Sec. 726.113 Disclosure of Confidential Information.
Any financial information or records, or other information relating
to the business of an authorized self-insurer or applicant for the
authorization of self-insurance obtained by OWCP is exempt from public
disclosure to the extent provided in 5 U.S.C. 552(b) and the applicable
regulations of the Department of Labor promulgated thereunder. (See 29
CFR part 70.)
Sec. 726.114 Authorization and Reauthorization Timeframes.
(a) No initial or renewed authorization to self-insure may be
granted for a period in excess of 12 months unless OWCP determines that
extenuating circumstances exist to allow an extension.
(b) If an applicant is seeking to renew its authority to self-
insure, the applicant must file its application no later than 90 days
before its existing authorization period ends.
Sec. 726.115 Revocation of Authorization to Self-Insure.
OWCP may suspend or revoke the authorization of any self-insurer
for good cause, including but not limited to:
(a) failure by a self-insurer to comply with any provision or
requirement of law or of the regulations in this part, or with any
lawful order or request made by OWCP;
(b) the failure or insolvency of the surety on its indemnity bond,
if such bond is used as security, or any other financial institution
holding any form of security provided by an operator; or
(c) impairment of financial responsibility of such self-insurer.
Sec. 726.116 Appeal Process.
(a) How to appeal. Any applicant that wishes to appeal OWCP's
determination on an application must submit a written request for
review to OWCP in the form and manner prescribed by OWCP within 30 days
of such determination. This deadline may not be extended.

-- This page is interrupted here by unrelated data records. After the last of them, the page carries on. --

-- ==== Sys2Proof/Machine/RegTable.lean ====
section
/-! DEFINITION. The register tables of the spec as data: for each kind of page its registers, with the access code
(R10), the Reset value (R12), the static clamp and the "L0 only" mark (R11) of every field. The entries "cfg",
"fuse", "nv" and "per ..." hold 0 here; `Machine.RegReset` gives what they read as. -/

namespace Sys2Proof.Machine

/-- The registers of the `phase` page (R61). -/
def rows_phase_0 : List RegRow := [
  ⟨0x100, 0, 1, 0, 1, [⟨7, 7, .w1s, 0x0, none, false⟩,
     ⟨6, 6, .w1s, 0x0, none, false⟩,
     ⟨5, 5, .w1s, 0x0, none, false⟩,
     ⟨4, 4, .rw, 0x0, none, false⟩,
     ⟨3, 3, .rw, 0x1, none, false⟩,
     ⟨2, 2, .rw, 0x1, none, false⟩,
     ⟨1, 1, .w1s, 0x0, none, false⟩,
     ⟨0, 0, .rw, 0x1, none, false⟩]⟩,
  ⟨0x108, 0, 1, 0, 1, [⟨63, 56, .ro, 0x0, none, false⟩,
     ⟨55, 48, .ro, 0x0, none, false⟩,
     ⟨47, 40, .ro, 0x0, none, false⟩,
     ⟨39, 36, .ro, 0xF, none, false⟩,
     ⟨35, 32, .ro, 0xC, none, false⟩,
     ⟨10, 8, .ro, 0x0, none, false⟩,
     ⟨7, 7, .ro, 0x0, none, false⟩,
     ⟨6, 6, .ro, 0x0, none, false⟩,
     ⟨1, 0, .ro, 0x0, none, false⟩]⟩,
  ⟨0x110, 0, 1, 0, 1, [⟨63, 32, .ro, 0x0, none, false⟩,
     ⟨31, 0, .ro, 0x0, none, false⟩]⟩,
  ⟨0x118, 0, 1, 0, 1, [⟨39, 0, .rw, 0x0, none, false⟩]⟩,
  ⟨0x120, 0, 1, 0, 1, [⟨39, 0, .ro, 0x0, none, false⟩]⟩,
  ⟨0x128, 0, 1, 0, 1, [⟨37, 32, .rw, 0x0, none, false⟩,
     ⟨31, 16, .rw, 0x1342, none, false⟩,
     ⟨3, 0, .rw, 0xF, none, false⟩]⟩,
  ⟨0x130, 0, 1, 0, 1, [⟨63, 32, .rw, 0x10000000, none, false⟩,
     ⟨31, 0, .rw, 0x8000000, some (85983232, 536870912), false⟩]⟩,
  ⟨0x138, 0, 1, 0, 1, [⟨63, 0, .ro, 0x0, none, false⟩]⟩
  ]

def rows_phase_1 : List RegRow := [
  ⟨0x140, 0, 1, 0, 1, [⟨31, 0, .wo, 0x0, none, false⟩]⟩,
  ⟨0x148, 0, 1, 0, 1, [⟨31, 0, .rw, 0x0, none, false⟩]⟩,
  ⟨0x150, 0, 1, 0, 1, [⟨55, 48, .rw, 0xA, none, false⟩,
     ⟨47, 32, .rw, 0x0, none, false⟩,
     ⟨31, 24, .rw, 0xFA, none, false⟩,
     ⟨9, 8, .rw, 0x1, none, false⟩,
     ⟨0, 0, .rw, 0x0, none, false⟩]⟩,
  ⟨0x158, 0, 1, 0, 1, [⟨15, 8, .w1c, 0x0, none, false⟩,
     ⟨6, 6, .w1c, 0x0, none, false⟩,
     ⟨5, 5, .w1c, 0x0, none, false⟩,
     ⟨4, 4, .w1c, 0x0, none, false⟩,
     ⟨3, 3, .w1c, 0x0, none, false⟩,
     ⟨2, 2, .w1c, 0x0, none, false⟩,
     ⟨1, 1, .w1c, 0x0, none, false⟩,
     ⟨0, 0, .w1c, 0x0, none, false⟩]⟩,
  ⟨0x160, 0, 1, 0, 1, [⟨63, 48, .rw, 0x0, none, false⟩,
     ⟨47, 32, .rw, 0x0, none, false⟩,
     ⟨31, 16, .rw, 0x0, none, false⟩,
     ⟨15, 0, .rw, 0x0, none, false⟩]⟩,
  ⟨0x168, 0, 1, 0, 1, [⟨3, 0, .rw, 0xC, none, false⟩]⟩,
  ⟨0x170, 0, 1, 0, 1, [⟨63, 32, .rw, 0x1000000, none, false⟩,
     ⟨18, 16, .rw, 0x2, none, false⟩,
     ⟨15, 0, .ro, 0x0, none, false⟩]⟩,
  ⟨0x178, 0, 1, 0, 1, [⟨15, 0, .rw, 0x0, none, false⟩]⟩
  ]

(b) What to submit. Within 30 days after filing written request for
review, the applicant must submit any evidence and/or briefing on which
it intends to rely. OWCP may, at its discretion, extend this deadline
at the applicant's request upon a showing of good cause.
(c) Conferences.
(1) The applicant may request an informal conference to present its
position. Such request must be made in writing when the applicant
submits evidence and briefing in support of its request for review.

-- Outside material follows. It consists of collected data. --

-- ==== Sys2Proof/Machine/RegFile.lean ====
section
/-! DEFINITION. The register file, memory, and the interrupt controllers as named operations, which every command's
meaning is written in. -/

namespace Sys2Proof.Machine

/-! ### Registers (R533) -/

/-- The register at a key. -/
def State.reg (s : State) (k : Nat) : Word := Sparse.get resetOf s.regs k

/-- The state with a register set whole. -/
def State.setReg (s : State) (k : Nat) (w : Word) : State := { s with regs := Sparse.set resetOf s.regs k w }

/-- A field's value. -/
def State.rd (s : State) (f : Field) : Nat := f.get (s.reg f.key)

/-- The state with a field set, modulo its width. -/
def State.wr (s : State) (f : Field) (v : Nat) : State := s.setReg f.key (f.put (s.reg f.key) v)

/-- A signed field's value. -/
def State.rdS (s : State) (f : Field) : Int := bitsInt f.width (s.rd f)

/-- The state with a signed field set, saturating at the field's range. -/
def State.wrS (s : State) (f : Field) (v : Int) : State :=
  s.wr f (intBits f.width (clampInt (-(2 ^ (f.width - 1) : Int)) (2 ^ (f.width - 1) - 1) v))

/-- The state with an unsigned field set, saturating. -/
def State.wrSat (s : State) (f : Field) (v : Nat) : State := s.wr f (min v (2 ^ f.width - 1))

/-- A field is not 0. -/
def State.on (s : State) (f : Field) : Bool := s.rd f != 0

/-- A counter field that wraps, raised. -/
def State.inc (s : State) (f : Field) (n : Nat := 1) : State := s.wr f (s.rd f + n)

/-- A counter field that saturates, raised. -/
def State.incSat (s : State) (f : Field) (n : Nat := 1) : State := s.wr f (satAdd f.width (s.rd f) n)

/-- Bit `i` of a field set. -/
def State.setBit (s : State) (f : Field) (i : Nat) : State := s.wr f (setBitN (s.rd f) i)

/-- Bit `i` of a field cleared. -/
def State.clrBit (s : State) (f : Field) (i : Nat) : State := s.wr f (clrBitN (s.rd f) i)

/-- `g` applied to the state when `c` holds. -/
def State.when (s : State) (c : Bool) (g : State → State) : State := if c then g s else s

/-- PHASE_TIME (R33). -/
def State.now (s : State) : Nat := s.phase.time

/-- A free value: nothing constrains it, and each draw is another. (DESIGN CHOICE, log 6) -/
def State.free (s : State) : Nat := Config.freeNat s.draws

/-- The state after a free value has been drawn. (DESIGN CHOICE, log 6) -/
def State.drawn (s : State) : State := { s with draws := s.draws + 1 }

/-- The state with a message put out. (DESIGN CHOICE, log 14) -/
def State.put (s : State) (o : Out) : State := { s with outbox := o :: s.outbox }

/-- An in-band interrupt with its byte, under a dynamic address and while DISEC has not turned interrupts off (R477,
R557). (PRESUMED, log 72) -/
def State.ibi (s : State) (byte : Nat) : State :=
  if s.tray.address.isSome && s.tray.events % 2 == 1 then (s.put (.ibi byte)).wr F.RST_TRAY_LAST_IBI byte else s

/-- The frond's copy of the phase (R55). -/
def State.copyOf (s : State) : Frond → FrondCopy
  | .A => s.phase.copyA
  | .B => s.phase.copyB

/-- The step that a copy is in, by its number and by the restarts that did not raise the number. -/
def FrondCopy.mark (c : FrondCopy) : Nat := c.odd * 2 ^ 32 + c.step

/-! ### Memory (R134-R147) -/

/-- A byte that memory does not list reads 0 (R139, R164). (DESIGN CHOICE, log 7) -/
def memDefault : Nat → Byte := fun _ => 0

/-- The canonical form of memory: addresses rise strictly and no entry is 0. -/
def Memory.wf (m : List Host.Cell) : Bool := Sparse.wf memDefault m

/-- One byte of memory. (DESIGN CHOICE, log 7) -/
def State.byte (s : State) (a : Nat) : Byte := Sparse.get memDefault s.mem a

/-- The state with one byte of memory set. -/
def State.setByte (s : State) (a : Nat) (b : Byte) : State := { s with mem := Sparse.set memDefault s.mem a b }

/-- `n` bytes from `a`, little-endian (R8). -/
def State.bytesAt (s : State) (a : Nat) : Nat → Nat
  | 0 => 0
  | n + 1 => (s.byte a).toNat + 256 * State.bytesAt s (a + 1) n

/-- The state with `n` bytes from `a` set to a number, little-endian. -/
def State.setBytes (s : State) (a : Nat) : Nat → Nat → State
  | 0, _ => s
  | n + 1, v => State.setBytes (s.setByte a (BitVec.ofNat 8 v)) (a + 1) n (v / 256)

/-! ### Pages -/

/-- The pages of frond `f` lie 0x200 above those of frond A (R548). -/
def frondPg (f : Frond) (p : Nat) : Nat := p + 0x200 * f.idx

/-- The page of a physical tile. -/
def tilePage (f : Frond) (t : Nat) : Nat := frondPg f (0x200 + t)

/-- The page of an engine. -/
def engPage (f : Frond) (n : Nat) : Nat := frondPg f (0x140 + n)

/-- The page of a control core. -/
def corePage (f : Frond) (n : Nat) : Nat := frondPg f (0x180 + n)

/-- The page of a Henyr port by its module number 0-23. -/
def portPage (n : Nat) : Nat := if n < 12 then 0x1D0 + n else 0x3D0 + (n - 12)

/-- The page of an HBM stack by its module number 0-7. -/
def hbmcPage (n : Nat) : Nat := if n < 4 then 0x110 + n else 0x310 + (n - 4)

/-- The page of a rail. -/
def railPage (r : Nat) : Nat := 0x50 + r

/-! ### Interrupt controllers (R481-R490) -/

/-- A controller's own state. -/
def State.ctl (s : State) : Ctl → IntCtl
  | .fic .A => s.ficA
  | .fic .B => s.ficB
  | .pic => s.pic

/-- The state with a controller's own state set. -/
def State.setCtl (s : State) (c : Ctl) (v : IntCtl) : State :=
  match c with
  | .fic .A => { s with ficA := v }
  | .fic .B => { s with ficB := v }
  | .pic => { s with pic := v }

/-- The page of a controller (R492). -/
def ctlPage : Ctl → Nat
  | .fic f => frondPg f 0x10A
  | .pic => 0x86

/-- A field of a source's SRC register. -/
def srcField (c : Ctl) (f : Field) (src : Nat) : Field := (f.pg (ctlPage c + 1 + src / 256)).i (src % 256)

/-- A bit of one of the PEND, ACTIVE or LINE words. -/
def wordBit (s : State) (c : Ctl) (f : Field) (src : Nat) : Bool :=
  bitOf (s.rd ((f.pg (ctlPage c)).i (src / 64))) (src % 64)

/-- The state with a bit of one of those words set or cleared. -/
def setWordBit (s : State) (c : Ctl) (f : Field) (src : Nat) (b : Bool) : State :=
  let g := (f.pg (ctlPage c)).i (src / 64)
  if b then s.setBit g (src % 64) else s.clrBit g (src % 64)

/-- The source is pending (R484). -/
def State.irqPending (s : State) (c : Ctl) (src : Nat) : Bool := wordBit s c F.FIC_PEND_SET_PEND src

/-- The filtered line is high. -/
def State.irqLine (s : State) (c : Ctl) (src : Nat) : Bool := wordBit s c F.FIC_LINE_LINE src

/-- The source is claimed and awaits its EOI. -/
def State.irqActive (s : State) (c : Ctl) (src : Nat) : Bool := wordBit s c F.FIC_ACTIVE_ACTIVE src

/-- The target of a source; on the PIC a target other than 1 counts as 0 (R492). -/
def State.irqTarget (s : State) (c : Ctl) (src : Nat) : Nat :=
  let t := s.rd (srcField c F.SRC_TARGET src)
  match c with
  | .pic => if t = 1 then 1 else 0
  | .fic _ => t

/-- The bits of a word that are set, lowest first. -/
def bitsOf (w : Nat) : List Nat := if w = 0 then [] else (List.range 64).filter (bitOf w)

/-- The pending sources of a controller, lowest ID first. -/
def State.irqPendingIds (s : State) (c : Ctl) : List Nat :=
  (List.range 16).flatMap (fun w =>
    (bitsOf (s.rd ((F.FIC_PEND_SET_PEND.pg (ctlPage c)).i w))).map (fun b => 64 * w + b))

/-- The pending sources of a moderation group. -/
def State.irqGroupIds (s : State) (c : Ctl) (g : Nat) : List Nat :=
  (s.irqPendingIds c).filter (fun i =>
    s.on (srcField c F.SRC_MOD_EN i) && s.rd (srcField c F.SRC_MOD_GRP i) == g)

/-- The running-priority stack of a target, top first. -/
def State.irqStack (s : State) (c : Ctl) (t : Nat) : List (Nat × Nat) := Sparse.get (fun _ => []) (s.ctl c).claims t

/-- The priority a target runs at: none on an empty stack (R485). -/
def State.irqRunning (s : State) (c : Ctl) (t : Nat) : Option Nat := (s.irqStack c t).head?.map (·.2)

/-- A pending source qualifies for its target (R485). -/
def State.irqQualifies (s : State) (c : Ctl) (t src : Nat) : Bool :=
  let prio := s.rd (srcField c F.SRC_PRIO src)
  s.irqPending c src && s.on (srcField c F.SRC_ENABLE src) && !s.irqActive c src
    && (!s.on (srcField c F.SRC_MOD_EN src) || (s.ctl c).released.contains src)
    && s.irqTarget c src == t
    && decide (s.rd ((F.FIC_CORE_THRESH.pg (ctlPage c)).i t) ≤ prio)
    && (match s.irqRunning c t with | none => true | some r => decide (r < prio))

/-- A request that would be presented but for its target's full stack is counted (R488). (DESIGN CHOICE, log 75) -/
def State.irqHeldBack (s : State) (c : Ctl) (src : Nat) : State :=
  let t := s.irqTarget c src
  if 16 ≤ (s.irqStack c t).length ∧ s.irqQualifies c t src then s.incSat (F.FIC_STATS_STACK_FULL.pg (ctlPage c)) else s

/-- What an unlisted moderation group holds. -/
def modDefault : Nat → ModGroup := fun _ => ⟨0, 0⟩

/-- A group releases every pending source held in it; its count and timer restart (R489). -/
def State.irqRelease (s : State) (c : Ctl) (g : Nat) : State :=
  let k := s.ctl c
  let ids := s.irqGroupIds c g
  let k' := { k with released := ids ++ k.released.filter (fun i => !ids.contains i),
                     groups := Sparse.set modDefault k.groups g (modDefault g) }
  ids.foldl (fun s i => s.irqHeldBack c i) ((s.setCtl c k').wr ((F.FIC_MOD_HELD.pg (ctlPage c)).i g) 0)

/-- The target idles in WFI (R490): of a control core CORE_STATUS.STATE says so. -/
def State.irqIdle (s : State) (c : Ctl) (t : Nat) : Bool :=
  match c with
  | .fic f => s.rd (F.CORE_STATUS_STATE.pg (corePage f t)) == 2
  | .pic => s.pic.wfi.contains t

/-- A group counts an event of one of its sources, and releases at COUNT, 0 counting as 1 (R489), or at once when
the source's target idles in WFI (R490). A released source stays so until it is claimed or cleared. -/
def State.irqCountEvent (s : State) (c : Ctl) (src : Nat) : State :=
  if s.on (srcField c F.SRC_MOD_EN src) then
    let g := s.rd (srcField c F.SRC_MOD_GRP src)
    let k := s.ctl c
    let m := Sparse.get modDefault k.groups g
    let m' : ModGroup := ⟨m.count + 1, if m.count = 0 then s.now else m.since⟩
    let s := s.setCtl c { k with groups := Sparse.set modDefault k.groups g m' }
    let s := s.wrSat ((F.FIC_MOD_HELD.pg (ctlPage c)).i g) m'.count
    if max 1 (s.rd ((F.FIC_MOD_COUNT.pg (ctlPage c)).i g)) ≤ m'.count || s.irqIdle c (s.irqTarget c src)
    then s.irqRelease c g else s
  else s

/-- A source that was not pending has become so: an event of its group, or a request that a full stack holds back
(R488, R489). -/
def State.irqCome (s : State) (c : Ctl) (src : Nat) : State :=
  if s.on (srcField c F.SRC_MOD_EN src) then s.irqCountEvent c src else s.irqHeldBack c src

/-- An edge or a software set: the source becomes pending until it is claimed or cleared; one that arrives while the
source is pending merges and is counted (R484). -/
def State.irqEdge (s : State) (c : Ctl) (src : Nat) : State :=
  if s.irqPending c src then
    let k := s.ctl c
    ((s.incSat (F.FIC_STATS_MERGED.pg (ctlPage c))).setCtl c
      { k with latched := if k.latched.contains src then k.latched else src :: k.latched }).irqCountEvent c src
  else
    let k := s.ctl c
    let s := setWordBit s c F.FIC_PEND_SET_PEND src true
    let s := s.setCtl c { k with latched := src :: k.latched }
    s.irqCome c src

/-- The source stops being pending. -/
def State.irqUnpend (s : State) (c : Ctl) (src : Nat) : State :=
  let k := s.ctl c
  (setWordBit s c F.FIC_PEND_SET_PEND src false).setCtl c
    { k with latched := k.latched.filter (· != src), released := k.released.filter (· != src) }

/-- The filtered line of a source takes a level (R483): an edge source becomes pending at a rise, a level source is
pending while it is high. -/
def State.irqLineTo (s : State) (c : Ctl) (src : Nat) (level : Bool) : State :=
  let was := s.irqLine c src
  let s := setWordBit s c F.FIC_LINE_LINE src level
  if s.on (srcField c F.SRC_SENSE src) then
    if level && !was then s.irqEdge c src else s
  else if level && !was then
    if s.irqPending c src then s.irqCountEvent c src
    else (setWordBit s c F.FIC_PEND_SET_PEND src true).irqCome c src
  else if !level && !(s.ctl c).latched.contains src then s.irqUnpend c src
  else s

/-- A source's SRC register has been written: a level source is pending while its line is high (R483, R484). -/
def State.irqSrcSync (s : State) (c : Ctl) (src : Nat) : State :=
  if s.on (srcField c F.SRC_SENSE src) then s
  else if s.irqLine c src then
    if s.irqPending c src then s else ((setWordBit s c F.FIC_PEND_SET_PEND src true).irqCountEvent c src).irqHeldBack c src
  else if (s.ctl c).latched.contains src then s else s.irqUnpend c src

/-- A unit drives its raw line: an unfiltered line passes at once; a filtered one waits for IRQ_LINE_CHANGE. -/
def State.irqRaw (s : State) (c : Ctl) (src : Nat) (level : Bool) : State :=
  if s.rd (srcField c F.SRC_FILT src) = 0 then s.irqLineTo c src level else s

/-- A unit pulses an edge source's raw line. -/
def State.irqPulse (s : State) (c : Ctl) (src : Nat) : State :=
  if s.rd (srcField c F.SRC_FILT src) = 0 then s.irqEdge c src else s

/-- Of two requests the one with the higher priority, the first on a tie. -/
def irqBetter (s : State) (c : Ctl) (best : Option Nat) (src : Nat) : Option Nat :=
  match best with
  | none => some src
  | some b => if s.rd (srcField c F.SRC_PRIO b) < s.rd (srcField c F.SRC_PRIO src) then some src else some b

/-- The request a controller presents to a target: highest PRIO, lowest ID on a tie; nothing while EN is 0 or the
stack holds 16 entries (R485, R488). -/
def State.irqPresented (s : State) (c : Ctl) (t : Nat) : Option Nat :=
  if !s.on (F.FIC_CTRL_EN.pg (ctlPage c)) || decide (16 ≤ (s.irqStack c t).length) then none
  else ((s.irqPendingIds c).filter (s.irqQualifies c t)).foldl (irqBetter s c) none

end Sys2Proof.Machine
end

(2) If the applicant requests a conference, OWCP will hold one with
the applicant's representatives.
(3) If the applicant does not request a conference, OWCP may either
decide the appeal on the record or, at its discretion, schedule a
conference on its own initiative.
(4) The conference will be limited to the issues identified in the
applicant's written materials.
(d) OWCP's review. OWCP will review the previous determination in
light of any new evidence or additional information submitted and issue
a supplemental determination.
(e) Further appeals.
(1) Any applicant aggrieved by a supplemental determination made by
OWCP may request further review by the Director of OWCP within 30 days
of such supplemental determination.
(2) The Director of OWCP will review the supplemental decision and
evidence of record only. The applicant may not submit new evidence or
arguments to the Director of OWCP.
(3) The Director of OWCP will issue a final agency decision.
Signed at Washington, DC.
Christopher J. Godfrey,
Director, Office of Workers' Compensation Programs.